**To do:** Within the listing below, please copy exactly the lines between the line holding "s.nack.role = s.role := (rfl)" and the line holding "s.nack.outQ = s.outQ := (rfl)", inclusive.

- Opening Delimiter -

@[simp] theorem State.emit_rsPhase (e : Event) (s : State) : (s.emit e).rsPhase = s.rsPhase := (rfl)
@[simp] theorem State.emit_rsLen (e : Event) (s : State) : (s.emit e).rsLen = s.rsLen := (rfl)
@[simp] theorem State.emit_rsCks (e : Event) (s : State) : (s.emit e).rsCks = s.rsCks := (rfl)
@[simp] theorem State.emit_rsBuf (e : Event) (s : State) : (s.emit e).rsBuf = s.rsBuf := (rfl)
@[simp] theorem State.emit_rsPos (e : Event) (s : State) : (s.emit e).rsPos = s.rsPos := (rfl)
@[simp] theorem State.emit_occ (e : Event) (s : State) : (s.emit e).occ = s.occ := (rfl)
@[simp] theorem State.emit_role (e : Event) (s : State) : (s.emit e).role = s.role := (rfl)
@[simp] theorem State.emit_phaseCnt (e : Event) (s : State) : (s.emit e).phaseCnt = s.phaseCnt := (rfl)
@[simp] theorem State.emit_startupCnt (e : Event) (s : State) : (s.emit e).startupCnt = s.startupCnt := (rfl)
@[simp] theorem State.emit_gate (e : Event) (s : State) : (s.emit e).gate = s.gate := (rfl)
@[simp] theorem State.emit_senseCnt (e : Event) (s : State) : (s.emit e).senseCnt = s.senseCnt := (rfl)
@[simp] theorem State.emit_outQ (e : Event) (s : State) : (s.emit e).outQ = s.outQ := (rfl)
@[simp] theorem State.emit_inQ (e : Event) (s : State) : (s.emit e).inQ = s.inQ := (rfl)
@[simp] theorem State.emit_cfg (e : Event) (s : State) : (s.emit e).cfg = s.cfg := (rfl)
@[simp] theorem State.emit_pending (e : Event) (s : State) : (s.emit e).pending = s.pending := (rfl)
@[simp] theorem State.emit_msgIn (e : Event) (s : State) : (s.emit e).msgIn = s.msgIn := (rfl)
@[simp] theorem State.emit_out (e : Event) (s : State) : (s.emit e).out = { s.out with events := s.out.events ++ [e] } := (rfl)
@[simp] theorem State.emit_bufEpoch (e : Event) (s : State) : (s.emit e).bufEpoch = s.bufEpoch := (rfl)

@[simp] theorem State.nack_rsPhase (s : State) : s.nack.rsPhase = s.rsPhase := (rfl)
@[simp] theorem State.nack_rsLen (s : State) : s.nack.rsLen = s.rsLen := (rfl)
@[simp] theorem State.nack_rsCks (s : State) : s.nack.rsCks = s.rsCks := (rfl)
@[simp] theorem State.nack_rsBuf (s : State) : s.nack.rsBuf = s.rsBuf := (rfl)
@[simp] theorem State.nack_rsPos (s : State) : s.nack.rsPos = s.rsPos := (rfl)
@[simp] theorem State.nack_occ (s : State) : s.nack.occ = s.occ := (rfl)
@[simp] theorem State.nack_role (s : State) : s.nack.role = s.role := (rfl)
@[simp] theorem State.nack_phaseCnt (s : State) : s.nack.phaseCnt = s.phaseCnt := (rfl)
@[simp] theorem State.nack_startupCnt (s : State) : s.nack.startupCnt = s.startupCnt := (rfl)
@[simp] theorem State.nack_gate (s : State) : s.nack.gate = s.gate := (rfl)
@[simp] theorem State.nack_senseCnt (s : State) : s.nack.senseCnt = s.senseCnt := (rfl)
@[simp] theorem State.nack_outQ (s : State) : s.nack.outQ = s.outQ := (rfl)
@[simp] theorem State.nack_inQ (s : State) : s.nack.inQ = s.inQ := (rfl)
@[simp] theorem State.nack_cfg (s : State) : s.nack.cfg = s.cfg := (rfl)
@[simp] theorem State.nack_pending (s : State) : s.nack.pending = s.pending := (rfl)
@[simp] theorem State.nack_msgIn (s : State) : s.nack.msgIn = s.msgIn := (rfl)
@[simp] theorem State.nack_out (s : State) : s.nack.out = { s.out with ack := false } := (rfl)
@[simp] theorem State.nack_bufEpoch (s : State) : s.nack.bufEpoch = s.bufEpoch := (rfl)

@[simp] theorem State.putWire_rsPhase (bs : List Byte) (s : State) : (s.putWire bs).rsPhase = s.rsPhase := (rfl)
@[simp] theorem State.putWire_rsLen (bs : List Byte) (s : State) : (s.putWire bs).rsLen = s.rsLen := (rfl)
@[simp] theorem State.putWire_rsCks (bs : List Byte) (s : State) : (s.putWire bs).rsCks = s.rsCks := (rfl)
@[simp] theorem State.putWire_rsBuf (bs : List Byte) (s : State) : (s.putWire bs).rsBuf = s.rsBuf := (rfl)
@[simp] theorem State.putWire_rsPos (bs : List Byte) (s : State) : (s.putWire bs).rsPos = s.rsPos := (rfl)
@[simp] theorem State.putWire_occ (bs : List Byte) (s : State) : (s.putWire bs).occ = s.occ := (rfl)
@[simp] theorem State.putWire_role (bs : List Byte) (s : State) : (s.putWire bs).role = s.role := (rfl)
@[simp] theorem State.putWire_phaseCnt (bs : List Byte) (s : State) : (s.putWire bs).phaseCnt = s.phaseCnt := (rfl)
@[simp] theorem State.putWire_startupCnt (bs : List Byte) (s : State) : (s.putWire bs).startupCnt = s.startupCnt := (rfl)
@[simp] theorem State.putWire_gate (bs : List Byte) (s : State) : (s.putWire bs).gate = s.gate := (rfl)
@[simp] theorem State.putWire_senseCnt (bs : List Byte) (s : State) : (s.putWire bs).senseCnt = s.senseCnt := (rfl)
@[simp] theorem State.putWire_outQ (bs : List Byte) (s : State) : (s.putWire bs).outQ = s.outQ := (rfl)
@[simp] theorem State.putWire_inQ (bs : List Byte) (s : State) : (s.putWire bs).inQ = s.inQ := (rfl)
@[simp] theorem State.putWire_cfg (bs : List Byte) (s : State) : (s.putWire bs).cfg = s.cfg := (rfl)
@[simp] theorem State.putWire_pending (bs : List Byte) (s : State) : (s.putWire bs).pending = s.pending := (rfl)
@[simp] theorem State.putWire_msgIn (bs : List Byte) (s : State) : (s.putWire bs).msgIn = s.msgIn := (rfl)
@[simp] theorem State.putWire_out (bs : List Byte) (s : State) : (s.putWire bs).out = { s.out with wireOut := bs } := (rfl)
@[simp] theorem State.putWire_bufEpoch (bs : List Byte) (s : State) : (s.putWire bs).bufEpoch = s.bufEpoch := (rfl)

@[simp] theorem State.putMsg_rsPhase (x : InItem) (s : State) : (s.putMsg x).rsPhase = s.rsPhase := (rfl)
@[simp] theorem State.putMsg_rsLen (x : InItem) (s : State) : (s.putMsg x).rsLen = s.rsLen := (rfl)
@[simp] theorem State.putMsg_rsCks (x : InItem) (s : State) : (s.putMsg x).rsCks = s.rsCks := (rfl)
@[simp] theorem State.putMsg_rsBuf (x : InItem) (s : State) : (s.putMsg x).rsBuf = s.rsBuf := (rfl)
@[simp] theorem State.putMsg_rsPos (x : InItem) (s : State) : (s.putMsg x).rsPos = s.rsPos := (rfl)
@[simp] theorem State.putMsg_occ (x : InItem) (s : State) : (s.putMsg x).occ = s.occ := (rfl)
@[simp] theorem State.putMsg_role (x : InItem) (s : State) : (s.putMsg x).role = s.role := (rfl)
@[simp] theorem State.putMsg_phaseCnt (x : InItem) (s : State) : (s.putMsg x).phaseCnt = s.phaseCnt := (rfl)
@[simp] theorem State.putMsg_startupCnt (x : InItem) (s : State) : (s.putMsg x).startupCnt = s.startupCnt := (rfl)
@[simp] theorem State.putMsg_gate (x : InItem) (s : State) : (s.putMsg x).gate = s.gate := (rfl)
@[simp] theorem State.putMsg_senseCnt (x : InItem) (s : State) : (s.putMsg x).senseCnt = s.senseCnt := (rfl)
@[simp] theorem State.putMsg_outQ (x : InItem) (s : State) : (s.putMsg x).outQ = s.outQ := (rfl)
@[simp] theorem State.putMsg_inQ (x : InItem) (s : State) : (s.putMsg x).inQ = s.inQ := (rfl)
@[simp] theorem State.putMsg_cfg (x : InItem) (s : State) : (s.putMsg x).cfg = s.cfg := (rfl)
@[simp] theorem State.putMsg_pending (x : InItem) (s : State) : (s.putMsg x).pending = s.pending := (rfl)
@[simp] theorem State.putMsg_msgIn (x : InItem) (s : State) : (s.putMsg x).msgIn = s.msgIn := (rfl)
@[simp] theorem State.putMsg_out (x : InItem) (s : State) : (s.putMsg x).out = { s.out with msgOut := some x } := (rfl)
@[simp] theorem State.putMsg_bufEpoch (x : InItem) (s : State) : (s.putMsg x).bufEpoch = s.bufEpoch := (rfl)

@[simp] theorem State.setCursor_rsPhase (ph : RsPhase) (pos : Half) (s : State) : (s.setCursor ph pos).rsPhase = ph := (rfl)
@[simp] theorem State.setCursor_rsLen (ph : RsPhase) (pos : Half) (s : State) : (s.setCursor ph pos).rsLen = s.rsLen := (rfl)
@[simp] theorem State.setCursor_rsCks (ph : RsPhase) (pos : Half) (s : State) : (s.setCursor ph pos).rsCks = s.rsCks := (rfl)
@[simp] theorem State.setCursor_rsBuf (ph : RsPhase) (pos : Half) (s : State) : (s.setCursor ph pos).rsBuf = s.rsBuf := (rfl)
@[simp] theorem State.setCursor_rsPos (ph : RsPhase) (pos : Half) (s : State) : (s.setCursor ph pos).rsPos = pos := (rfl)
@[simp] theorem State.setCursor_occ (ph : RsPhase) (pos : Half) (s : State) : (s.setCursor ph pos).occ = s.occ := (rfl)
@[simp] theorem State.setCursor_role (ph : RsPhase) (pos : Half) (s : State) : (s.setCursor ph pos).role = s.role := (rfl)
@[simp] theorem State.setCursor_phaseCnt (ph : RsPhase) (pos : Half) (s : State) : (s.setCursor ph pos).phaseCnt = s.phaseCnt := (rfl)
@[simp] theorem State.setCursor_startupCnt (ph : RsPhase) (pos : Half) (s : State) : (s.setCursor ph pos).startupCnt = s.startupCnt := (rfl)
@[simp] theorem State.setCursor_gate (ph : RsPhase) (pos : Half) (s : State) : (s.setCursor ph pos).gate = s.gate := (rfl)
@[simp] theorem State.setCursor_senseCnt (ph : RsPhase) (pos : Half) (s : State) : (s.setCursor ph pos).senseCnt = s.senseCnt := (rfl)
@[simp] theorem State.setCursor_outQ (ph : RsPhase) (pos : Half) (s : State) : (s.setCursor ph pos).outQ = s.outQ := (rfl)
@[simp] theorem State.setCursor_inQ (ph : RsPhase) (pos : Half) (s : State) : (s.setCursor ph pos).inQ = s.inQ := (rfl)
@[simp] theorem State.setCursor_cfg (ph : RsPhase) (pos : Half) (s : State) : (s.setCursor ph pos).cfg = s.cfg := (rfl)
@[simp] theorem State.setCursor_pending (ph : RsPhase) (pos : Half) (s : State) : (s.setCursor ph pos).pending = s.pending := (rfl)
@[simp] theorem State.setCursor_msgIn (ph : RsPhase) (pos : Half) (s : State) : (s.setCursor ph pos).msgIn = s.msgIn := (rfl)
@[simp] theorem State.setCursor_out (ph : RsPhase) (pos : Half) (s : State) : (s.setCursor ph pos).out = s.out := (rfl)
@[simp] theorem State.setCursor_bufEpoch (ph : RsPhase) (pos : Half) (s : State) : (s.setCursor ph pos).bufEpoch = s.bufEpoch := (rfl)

- Closing Delimiter -

**Response to the exercise:**
@[simp] theorem State.nack_role (s : State) : s.nack.role = s.role := (rfl)
@[simp] theorem State.nack_phaseCnt (s : State) : s.nack.phaseCnt = s.phaseCnt := (rfl)
@[simp] theorem State.nack_startupCnt (s : State) : s.nack.startupCnt = s.startupCnt := (rfl)
@[simp] theorem State.nack_gate (s : State) : s.nack.gate = s.gate := (rfl)
@[simp] theorem State.nack_senseCnt (s : State) : s.nack.senseCnt = s.senseCnt := (rfl)
@[simp] theorem State.nack_outQ (s : State) : s.nack.outQ = s.outQ := (rfl)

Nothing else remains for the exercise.